Stored data
theorem decide_fpScaled_neg {w : Word} (h : fpScaled w ≠ 0) : decide (fpScaled w < 0) = fpSign w := by
  cases hs : fpSign w with
  | false => exact decide_eq_false (by simp [fpScaled, hs])
  | true =>
    have hneg : fpScaled w = -(fpMag w : Int) := if_pos hs
    exact decide_eq_true (by omega)

theorem not_isNaN_fpInf (neg : Bool) : ¬ fpIsNaN (fpInf neg) := by cases neg <;> decide

theorem isZero_fpPattern_zero (neg : Bool) : fpIsZero (fpPattern neg 0) := by cases neg <;> decide

/-! ## Special operands -/

section
variable {nan a b : Word}

theorem mul32_comm : mul32 nan a b = mul32 nan b a := by
  simp only [mul32, or_comm, Bool.xor_comm, Nat.mul_comm]

theorem mul32_of_isNaN (h : fpIsNaN a ∨ fpIsNaN b) : mul32 nan a b = nan := if_pos h

theorem add32_of_isNaN (h : fpIsNaN a ∨ fpIsNaN b) : add32 nan a b = nan := if_pos h

theorem sub32_of_isNaN (h : fpIsNaN a ∨ fpIsNaN b) : sub32 nan a b = nan :=
  add32_of_isNaN (h.imp_right (isNaN_fpNeg_iff b).mpr)

theorem div32_of_isNaN (h : fpIsNaN a ∨ fpIsNaN b) : div32 nan a b = nan := if_pos h

theorem mul32_of_isInf (ha : fpIsInf a) (hb : ¬ fpIsNaN b) :
    mul32 nan a b = if fpIsZero b then nan else fpInf (fpSign a != fpSign b) := by
  rw [mul32, if_neg (not_or.mpr ⟨not_isNaN_of_isInf ha, hb⟩), if_pos (.inl ha)]
  simp only [not_isZero_of_isInf ha, false_or]

theorem add32_of_isInf (ha : fpIsInf a) (hb : ¬ fpIsNaN b) :
    add32 nan a b = if fpIsInf b ∧ fpSign a ≠ fpSign b then nan else a := by
  rw [add32, if_neg (not_or.mpr ⟨not_isNaN_of_isInf ha, hb⟩), if_pos ha]

theorem add32_of_isFinite_of_isInf (ha : fpIsFinite a) (hb : fpIsInf b) : add32 nan a b = b := by
  rw [add32, if_neg (not_or.mpr ⟨not_isNaN_of_isFinite ha, not_isNaN_of_isInf hb⟩),
    if_neg (not_isInf_of_isFinite ha), if_pos hb]

theorem sub32_of_isInf (ha : fpIsInf a) (hb : ¬ fpIsNaN b) :
    sub32 nan a b = if fpIsInf b ∧ fpSign a = fpSign b then nan else a := by
  rw [sub32, add32_of_isInf ha (not_isNaN_fpNeg hb), fpSign_fpNeg]
  simp only [isInf_fpNeg_iff, ne_eq, Bool.eq_not, not_not]

theorem sub32_of_isFinite_of_isInf (ha : fpIsFinite a) (hb : fpIsInf b) : sub32 nan a b = fpInf (!fpSign b) := by
  have hneg : fpIsInf (fpNeg b) := (isInf_fpNeg_iff b).mpr hb
  rw [sub32, add32_of_isFinite_of_isInf ha hneg, ← fpSign_fpNeg]
  exact eq_fpInf_of_isInf hneg

theorem div32_of_isInf (ha : fpIsInf a) (hb : ¬ fpIsNaN b) :
    div32 nan a b = if fpIsInf b then nan else fpInf (fpSign a != fpSign b) := by
  rw [div32, if_neg (not_or.mpr ⟨not_isNaN_of_isInf ha, hb⟩), if_pos ha]

theorem div32_of_isFinite_of_isInf (ha : fpIsFinite a) (hb : fpIsInf b) :
    div32 nan a b = fpPattern (fpSign a != fpSign b) 0 := by
  rw [div32, if_neg (not_or.mpr ⟨not_isNaN_of_isFinite ha, not_isNaN_of_isInf hb⟩),
    if_neg (not_isInf_of_isFinite ha), if_pos hb]

theorem div32_of_isFinite_of_isZero (ha : fpIsFinite a) (hb : fpIsZero b) :
    div32 nan a b = if fpIsZero a then nan else fpInf (fpSign a != fpSign b) := by
  have hfin := isFinite_of_isZero hb
  rw [div32, if_neg (not_or.mpr ⟨not_isNaN_of_isFinite ha, not_isNaN_of_isFinite hfin⟩),
    if_neg (not_isInf_of_isFinite ha), if_neg (not_isInf_of_isFinite hfin), if_pos hb]

/-! ## Zeros -/

theorem mul32_of_isFinite_of_isZero (ha : fpIsFinite a) (hb : fpIsZero b) :
    mul32 nan a b = fpPattern (fpSign a != fpSign b) 0 := by
  rw [mul32_of_isFinite ha (isFinite_of_isZero hb), fpMag_of_isZero hb, Nat.mul_zero]
  rfl

/-- +0.0 plus a zero of either sign is +0.0 (R9). -/
theorem add32_zero_of_isZero (hb : fpIsZero b) : add32 nan 0x00000000 b = 0x00000000 := by
  have hzero : fpIsZero 0x00000000 := by decide
  have hsum : fpScaled 0x00000000 + fpScaled b = 0 := by rw [fpScaled_of_isZero hzero, fpScaled_of_isZero hb]; rfl
  rw [add32_exact_zero (isFinite_of_isZero hzero) (isFinite_of_isZero hb) hsum]
  exact if_neg fun h => absurd h.1 (by decide)

/-- A finite value minus +0.0 is its own pattern, -0.0 included (R223). -/
theorem sub32_zero_of_isFinite (ha : fpIsFinite a) : sub32 nan a 0x00000000 = a := by
  have hb : fpIsFinite (fpNeg 0x00000000) := by decide
  have hsum : fpScaled a + fpScaled (fpNeg 0x00000000) = fpScaled a := Int.add_zero _
  rw [sub32, add32_of_isFinite ha hb, hsum]
  split
  · next h0 =>
    rw [show fpSign (fpNeg 0x00000000) = true from rfl, Bool.and_true]
    exact (eq_fpPattern_zero_of_isZero (isZero_of_fpScaled_eq_zero h0)).symm
  · next h0 => rw [decide_fpScaled_neg h0, natAbs_fpScaled, roundMag_fpMag a ha, pattern_of_fields]

theorem sub32_zero_of_not_isNaN (ha : ¬ fpIsNaN a) : sub32 nan a 0x00000000 = a := by
  rcases isFinite_or_isInf_of_not_isNaN ha with hf | hi
  · exact sub32_zero_of_isFinite hf
  · rw [sub32_of_isInf hi (by decide)]
    exact if_neg fun h => absurd h.1 (by decide)

end

/-! ## The part of the NaN pattern -/

/-- A result is the NaN pattern, whichever that is, or one value that is no NaN, whatever the NaN pattern is. -/
def NaNOrFixed (f : Word → Word) : Prop := (∀ nan, f nan = nan) ∨ ∃ c, ¬ fpIsNaN c ∧ ∀ nan, f nan = c

theorem NaNOrFixed.eq_of_isNaN {f : Word → Word} (hf : NaNOrFixed f) {nan : Word} (h : fpIsNaN (f nan)) :
    f nan = nan := by
  rcases hf with hf | ⟨c, hc, hf⟩
  · exact hf nan
  · exact absurd (hf nan ▸ h) hc

theorem nanOrFixed_mul32_of_isInf {a b : Word} (ha : fpIsInf a) (hb : ¬ fpIsNaN b) :
    NaNOrFixed fun nan => mul32 nan a b := by
  by_cases hz : fpIsZero b
  · exact .inl fun _ => (mul32_of_isInf ha hb).trans (if_pos hz)
  · exact .inr ⟨_, not_isNaN_fpInf _, fun _ => (mul32_of_isInf ha hb).trans (if_neg hz)⟩

theorem nanOrFixed_mul32 (a b : Word) : NaNOrFixed fun nan => mul32 nan a b := by
  by_cases hn : fpIsNaN a ∨ fpIsNaN b
  · exact .inl fun _ => mul32_of_isNaN hn
  obtain ⟨ha, hb⟩ := not_or.mp hn
  rcases isFinite_or_isInf_of_not_isNaN ha with hfa | hia
  · rcases isFinite_or_isInf_of_not_isNaN hb with hfb | hib
    · exact .inr ⟨_, not_isNaN_round _ _ _, fun _ => mul32_of_isFinite hfa hfb⟩
    · simpa only [mul32_comm] using nanOrFixed_mul32_of_isInf hib ha
  · exact nanOrFixed_mul32_of_isInf hia hb

theorem nanOrFixed_add32 (a b : Word) : NaNOrFixed fun nan => add32 nan a b := by
  by_cases hn : fpIsNaN a ∨ fpIsNaN b
  · exact .inl fun _ => add32_of_isNaN hn
  obtain ⟨ha, hb⟩ := not_or.mp hn
  rcases isFinite_or_isInf_of_not_isNaN ha with hfa | hia
  · rcases isFinite_or_isInf_of_not_isNaN hb with hfb | hib
    · refine .inr ⟨_, ?_, fun _ => add32_of_isFinite hfa hfb⟩
      split
      · exact not_isNaN_of_isFinite (isFinite_of_isZero (isZero_fpPattern_zero _))
      · exact not_isNaN_round _ _ _
    · exact .inr ⟨b, hb, fun _ => add32_of_isFinite_of_isInf hfa hib⟩
  · by_cases hopp : fpIsInf b ∧ fpSign a ≠ fpSign b
    · exact .inl fun _ => (add32_of_isInf hia hb).trans (if_pos hopp)
    · exact .inr ⟨a, ha, fun _ => (add32_of_isInf hia hb).trans (if_neg hopp)⟩

/-- Two results are the same, or each is a NaN. -/
def SameOrNaN (x y : Word) : Prop := y = x ∨ (fpIsNaN x ∧ fpIsNaN y)

theorem SameOrNaN.fpNeg {x y : Word} (h : SameOrNaN x y) : SameOrNaN (fpNeg x) (fpNeg y) :=
  h.imp (congrArg _) (And.imp (isNaN_fpNeg_iff x).mpr (isNaN_fpNeg_iff y).mpr)

section
variable {nan nan' : Word} (hn : fpIsNaN nan) (hn' : fpIsNaN nan')
include hn hn'

theorem NaNOrFixed.sameOrNaN {f : Word → Word} (hf : NaNOrFixed f) : SameOrNaN (f nan) (f nan') := by
  rcases hf with hf | ⟨c, -, hf⟩
  · exact .inr ⟨(hf nan).symm ▸ hn, (hf nan').symm ▸ hn'⟩
  · exact .inl ((hf nan').trans (hf nan).symm)

theorem sameOrNaN_add32 {a a' b b' : Word} (ha : SameOrNaN a a') (hb : SameOrNaN b b') :
    SameOrNaN (add32 nan a b) (add32 nan' a' b') := by
  rcases ha with rfl | ⟨hna, hna'⟩
  · rcases hb with rfl | ⟨hnb, hnb'⟩
    · exact (nanOrFixed_add32 _ _).sameOrNaN hn hn'
    · rw [add32_of_isNaN (.inr hnb), add32_of_isNaN (.inr hnb')]
      exact .inr ⟨hn, hn'⟩
  · rw [add32_of_isNaN (.inl hna), add32_of_isNaN (.inl hna')]
    exact .inr ⟨hn, hn'⟩

theorem sameOrNaN_dotProduct (row err : List Word) : SameOrNaN (dotProduct nan row err) (dotProduct nan' row err) :=
  List.foldl_rel (.inl rfl) fun p _ _ _ hacc =>
    sameOrNaN_add32 hn hn' hacc ((nanOrFixed_mul32 p.1 p.2).sameOrNaN hn hn')

end

end Sys2Proof.Machine
end

section
/-! PROOF of O60 (43_lqr_matvec.md rule R225): one table entry per clause. -/

namespace Sys2Proof.Machine

/-- Settles O60: each clause is a branch of its operation's special operands. -/
theorem specialValuesOfProductsAndSums : Obligations.SpecialValuesOfProductsAndSums := by
  intro nan a b
  refine ⟨fun h => ⟨mul32_of_isNaN h, add32_of_isNaN h, sub32_of_isNaN h, div32_of_isNaN h⟩,
    fun ha hb hz => ?_, fun ha hb => ?_, fun ha hz => ?_, fun ha hb hs => ?_, fun ha hb hs => ?_, fun ha hb => ?_,
    fun ha hb => ?_, fun ha hb => ?_, fun ha hb => ?_, fun ha hz hb => ?_, div32_of_isFinite_of_isInf⟩
  · have hmul := (mul32_of_isInf (nan := nan) ha (not_isNaN_of_isFinite hb)).trans (if_neg hz)
    exact ⟨hmul, mul32_comm.trans hmul⟩
  · exact (mul32_of_isInf ha (not_isNaN_of_isInf hb)).trans (if_neg (not_isZero_of_isInf hb))
  · have hmul := (mul32_of_isInf (nan := nan) ha (not_isNaN_of_isFinite (isFinite_of_isZero hz))).trans (if_pos hz)
    exact ⟨hmul, mul32_comm.trans hmul⟩
  · exact ⟨(add32_of_isInf ha (not_isNaN_of_isInf hb)).trans (if_pos ⟨hb, hs⟩),
      (sub32_of_isInf ha (not_isNaN_of_isInf hb)).trans (if_neg fun h => hs h.2)⟩
  · exact ⟨(add32_of_isInf ha (not_isNaN_of_isInf hb)).trans (if_neg fun h => h.2 hs),
      (sub32_of_isInf ha (not_isNaN_of_isInf hb)).trans (if_pos ⟨hb, hs⟩)⟩
  · have hbi := not_isInf_of_isFinite hb
    exact ⟨(add32_of_isInf ha (not_isNaN_of_isFinite hb)).trans (if_neg fun h => hbi h.1),
      add32_of_isFinite_of_isInf hb ha,
      (sub32_of_isInf ha (not_isNaN_of_isFinite hb)).trans (if_neg fun h => hbi h.1),
      sub32_of_isFinite_of_isInf hb ha⟩
  · exact (div32_of_isInf ha (not_isNaN_of_isInf hb)).trans (if_pos hb)
  · exact (div32_of_isFinite_of_isZero (isFinite_of_isZero ha) hb).trans (if_pos ha)
  · exact (div32_of_isInf ha (not_isNaN_of_isFinite hb)).trans (if_neg (not_isInf_of_isFinite hb))
  · exact (div32_of_isFinite_of_isZero ha hb).trans (if_neg hz)

end Sys2Proof.Machine
end

section
/-! PROOF of O26 to O30 (43_lqr_matvec.md rules R220 to R225): the components of MATVEC. -/

namespace Sys2Proof.Machine

/-! ## The components -/

theorem getElem_u_of_exec_matvec {s t : State} (h : exec .matvec s = .next t) (i : Fin 4) : t.u[i] = controlRow s i := by
  cases h
  fin_cases i <;> rfl

section
variable {n : Nat} (hn : n ≤ 9) (nan : Word) (row : Vector Word n) (err : Vector Word 9)

/-- The nth gain of a row is paired with the nth error; errors past the row's end have no pair (R220). -/
theorem zip_toList : row.toList.zip err.toList = (List.finRange n).map fun j => (row[j], err[j.val]) :=
  List.ext_getElem (by simpa using hn) (by simp)

/-- The columns in increasing order (R220, R221). -/
theorem dotProduct_toList :
    dotProduct nan row.toList err.toList =
      (List.finRange n).foldl (fun acc j => add32 nan acc (mul32 nan row[j] err[j.val])) 0x00000000 := by
  rw [dotProduct, zip_toList hn, List.foldl_map]

/-- A product with a zero is a zero, which leaves the +0.0 of the sum (R223). -/
theorem dotProduct_of_isZero (herr : ∀ j : Fin n, fpIsZero err[j.val]) (hrow : ∀ j : Fin n, fpIsFinite row[j]) :
    dotProduct nan row.toList err.toList = 0x00000000 := by
  rw [dotProduct_toList hn]
  refine List.foldl_fixed' (fun j => ?_) _
  rw [mul32_of_isFinite_of_isZero (hrow j) (herr j)]
  exact add32_zero_of_isZero (isZero_fpPattern_zero _)

end

theorem activeRow_of_k9 {s : State} (h : s.lqr6 = false) (i : Fin 4) : activeRow s i = s.k9[i].toList :=
  if_neg (by simp [h])

theorem activeRow_of_k6 {s : State} (h : s.lqr6 = true) (i : Fin 4) : activeRow s i = s.k6[i].toList := if_pos h

/-- Settles O26: the row of the active matrix has 9 or 6 columns, and the error vector no fewer. -/
theorem matvecComputesTheControl : Obligations.MatvecComputesTheControl := by
  intro s
  refine ⟨_, rfl, rfl, fun i => ⟨fun h => ?_, fun h => ?_⟩⟩ <;> rw [getElem_u_of_exec_matvec rfl, controlRow]
  · rw [activeRow_of_k9 h, dotProduct_toList le_rfl]
    rfl
  · rw [activeRow_of_k6 h, dotProduct_toList (by decide)]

**Problem to solve**
Copy out, exactly and alone, the lines of the entries above between the ones holding "exact sub32_zero_of_isFinite hf" and "def NaNOrFixed (f", inclusive.

**Result**
  · exact sub32_zero_of_isFinite hf
  · rw [sub32_of_isInf hi (by decide)]
    exact if_neg fun h => absurd h.1 (by decide)

end

/-! ## The part of the NaN pattern -/

/-- A result is the NaN pattern, whichever that is, or one value that is no NaN, whatever the NaN pattern is. -/
def NaNOrFixed (f : Word → Word) : Prop := (∀ nan, f nan = nan) ∨ ∃ c, ¬ fpIsNaN c ∧ ∀ nan, f nan = c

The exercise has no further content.